Hannah Arendt’s story, like so many, is the story of America, and the promise of American democracy. Forced to give up her successful academic career in Germany and flee Nazi Europe, Arendt made a home in New York City after emigrating through Ellis Island in the spring of 1941. She worked as a housekeeper, an editor, a columnist, and an adjunct professor, all while writing her first major work, The Origins of Totalitarianism, which was published in 1951. That same year she received American citizenship, and to mark the occasion as a new beginning, she legally changed her name from Johanna to Hannah. As a Jewish refugee, Arendt saw firsthand what happens when a nation-state collapses, when social order disintegrates, when “fake news” and lies dominate politics. In Nazi Europe, she experienced the horrors of prejudice, the melancholy of homelessness and the terror of isolation. But in the United States she found a country not defined by ethnonationalism or totalitarian power. She found the promise of democracy in action, the “freedom to be free,” and the spirit of American revolution.
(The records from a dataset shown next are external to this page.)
theorem witness_ReturnPopsOrUnderflows : State.reset.sp.toNat = 0 ∧ 0 < fullStack.sp.toNat ∧ fullStack.sp.toNat ≤ 16 ∧
    0 < (State.reset.setSp 1#5).sp.toNat ∧ (State.reset.setSp 1#5).sp.toNat ≤ 16 := by decide
theorem witness_CallPushesOrOverflows : (State.reset.setSp 15#5).sp.toNat < 16 ∧ 16 ≤ fullStack.sp.toNat := by decide
theorem witness_SixteenCallsNest : State.reset.sp.toNat = 0 ∧ (List.replicate 16 0x300#12).length = 16 ∧ State.reset.sp.toNat < 16 := by
  decide
theorem witness_SixteenCallsNest_step : ∃ t, fullStack.sp.toNat ≤ 16 ∧ step fullStack = .next t := ⟨_, by decide, rfl⟩
theorem witness_AddWithCarryOut : 0#4 ≠ VF := by decide
theorem witness_SubtractStrictFlag : 0xE#4 ≠ VF ∧ 0#4 ≠ VF ∧ VF = 0xF#4 ∧ (State.reset.reg 0xE#4).toNat = 0 ∧
    (State.reset.reg VF).toNat = 0 ∧ (0 = if 0 > 0 then 1 else 0) := by decide
theorem witness_ReverseSubtractStrictFlag : ((withRegs [(1#4, 3#8), (2#4, 5#8)] 0x8127).reg 1#4).toNat = 3 ∧
    ((withRegs [(1#4, 3#8), (2#4, 5#8)] 0x8127).reg 2#4).toNat = 5 ∧ (1 = if 5 > 3 then 1 else 0) ∧
    1#4 ≠ VF ∧ 2#4 ≠ VF ∧ 0xF#4 = VF := by decide
theorem witness_ShiftsMoveBitToFlag : 0xE#4 ≠ VF ∧ 0xF#4 = VF := by decide
theorem witness_LoadIndexAndDigitAddress : ((State.reset.setReg 0xF#4 15#8).reg 0xF#4).toNat < 16 ∧
    16 ≤ ((State.reset.setReg 0xF#4 16#8).reg 0xF#4).toNat := by decide
theorem witness_StoresDecimalDigits : (State.reset.setI 0xFFC#16).i.toNat + 2 ≤ memLast ∧
    (State.reset.setI 0xFFD#16).i.toNat + 2 > memLast := by decide
theorem witness_StoresRegisterBlock : (State.reset.setI 0xFEF#16).i.toNat + (0xF#4).toNat ≤ memLast ∧
    (State.reset.setI 0xFF0#16).i.toNat + (0xF#4).toNat > memLast ∧ (0xF#4 : Reg).toNat ≤ (0xF#4).toNat := by decide
theorem witness_LoadsRegisterBlock : (State.reset.setI 0xFFE#16).i.toNat + (0#4).toNat ≤ memLast ∧
    (State.reset.setI 0xFFF#16).i.toNat + (0#4).toNat > memLast := by decide
theorem witness_LoadsRegisterBlock_roundTrip : ∃ t, exec (.ldMemVx 1#4) (State.reset.setI 0x300#16) = .next t ∧
    ({ State.reset with i := 0x300#16, mem := t.mem } : State).i = (State.reset.setI 0x300#16).i ∧
    ({ State.reset with i := 0x300#16, mem := t.mem } : State).mem = t.mem := ⟨_, rfl, rfl, rfl⟩
theorem witness_StoresReachTheNextFetch : (State.reset.setI 0x200#16).Running ∧ 1 ≤ (1#4).toNat ∧
    (State.reset.setI 0x200#16).i = (State.reset.setI 0x200#16).pc ∧ (State.reset.setI 0x200#16).pc.toNat + 2 ≤ 0xFFF ∧
    (State.reset.setI 0x200#16).i.toNat + (1#4).toNat ≤ 0xFFE := by
  exact ⟨⟨rfl, rfl⟩, by decide, rfl, by decide, by decide⟩
theorem witness_DrawXorsRows_nothing : rowsDrawn (State.reset.setI 0xFFFF#16) 0#4 0#4 = 0 ∧
    rowsDrawn (State.reset.setReg 1#4 32#8) 1#4 0xF#4 = 0 := by decide
theorem witness_DrawXorsRows_inside : 0 < rowsDrawn (State.reset.setI 0xFFE#16) 0#4 1#4 ∧
    (State.reset.setI 0xFFE#16).i.toNat + rowsDrawn (State.reset.setI 0xFFE#16) 0#4 1#4 - 1 ≤ 0xFFE := by decide
theorem witness_DrawXorsRows_outside : 0 < rowsDrawn (State.reset.setI 0xFFE#16) 0#4 2#4 ∧
    (State.reset.setI 0xFFE#16).i.toNat + rowsDrawn (State.reset.setI 0xFFE#16) 0#4 2#4 - 1 > 0xFFE := by decide
/-- Row 0 holds the first row of digit 0 already, so drawing it again collides; on the clear screen nothing does. -/
theorem witness_DrawXorsRows_flag : State.reset.fb[0] &&& spriteRow State.reset 0#8 0 0 = 0#64 ∧
    ({ State.reset with fb := State.reset.fb.set 0 0xF0#64 } : State).fb[0] &&& spriteRow State.reset 0#8 0 0 ≠ 0#64 := by decide
theorem witness_PlacePutsBits : (63 : Nat) < 64 := by decide
theorem witness_DrawTwiceRestores : 0xE#4 ≠ VF ∧ 0#4 ≠ VF ∧ State.reset.i.toNat + rowsDrawn State.reset 0#4 5#4 - 1 ≤ 0xFFE ∧
    spriteRow State.reset (State.reset.reg 0xE#4) 0 0 &&& ~~~ State.reset.fb[0] ≠ 0#64 := by decide
/-- Whatever the environment answers, it meets one of the two clauses of each key skip. -/
theorem witness_KeySkips (key : Byte) : Config.keyDown 0 key = true ∨ Config.keyDown 0 key = false := by
  cases Config.keyDown 0 key <;> simp
theorem witness_TimerWrites : ∀ x, Instr.ldDTVx 0xF#4 ≠ .ldSTVx x := by decide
Through resilience, courage, hard work, and luck, Hannah Arendt became the most influential and provocative political thinker of the 20th century. A Dangerous Mind (working title), introduces this complex, controversial, flawed and irrefutably courageous woman and her work to a diverse and contemporary audience.

FILM TEAM

Academy Award® and Emmy Award® nominated filmmakers Tia Lessin and Carl Deal founded Elsewhere Films in 2007 to create documentary films of cultural relevance, social purpose and artistic integrity, and to strategically distribute these films to maximize their social and community impact. Tia and Carl directed and produced Trouble the Water, a film about survivors of Hurricane Katrina, which was nominated for an Oscar and won the Gotham Independent Film Award and Grand Jury Prizes at the Sundance Film Festival and the Full Frame Documentary Film Festival. Tia and Carl also produced Michael Moore’s Fahrenheit 9/11, winner of the Palme d’Or, Academy Award-winning Bowling for Columbine, Capitalism: A Love Story, Where To Invade Next and Fahrenheit 11/9. Tia and Carl also directed and produced Citizen Koch, which documented the rise of the Tea Party in the Midwest that laid the foundation for the election of Donald Trump. Citizen Koch premiered at the Sundance Film Festival, won the Founders Prize at the Traverse City Film Festival, and was shortlisted for an Academy Award. Most recently, Tia directed The Janes, a cautionary tale about the pre-Roe v. Wade era for HBO Original Documentaries, which had its premiere at the Sundance Film Festival in 2022 and will be broadcast on HBO in June. Tia and Carl’s work has been recognized for their social and political impact and have played widely theatrically and on television and digital platforms.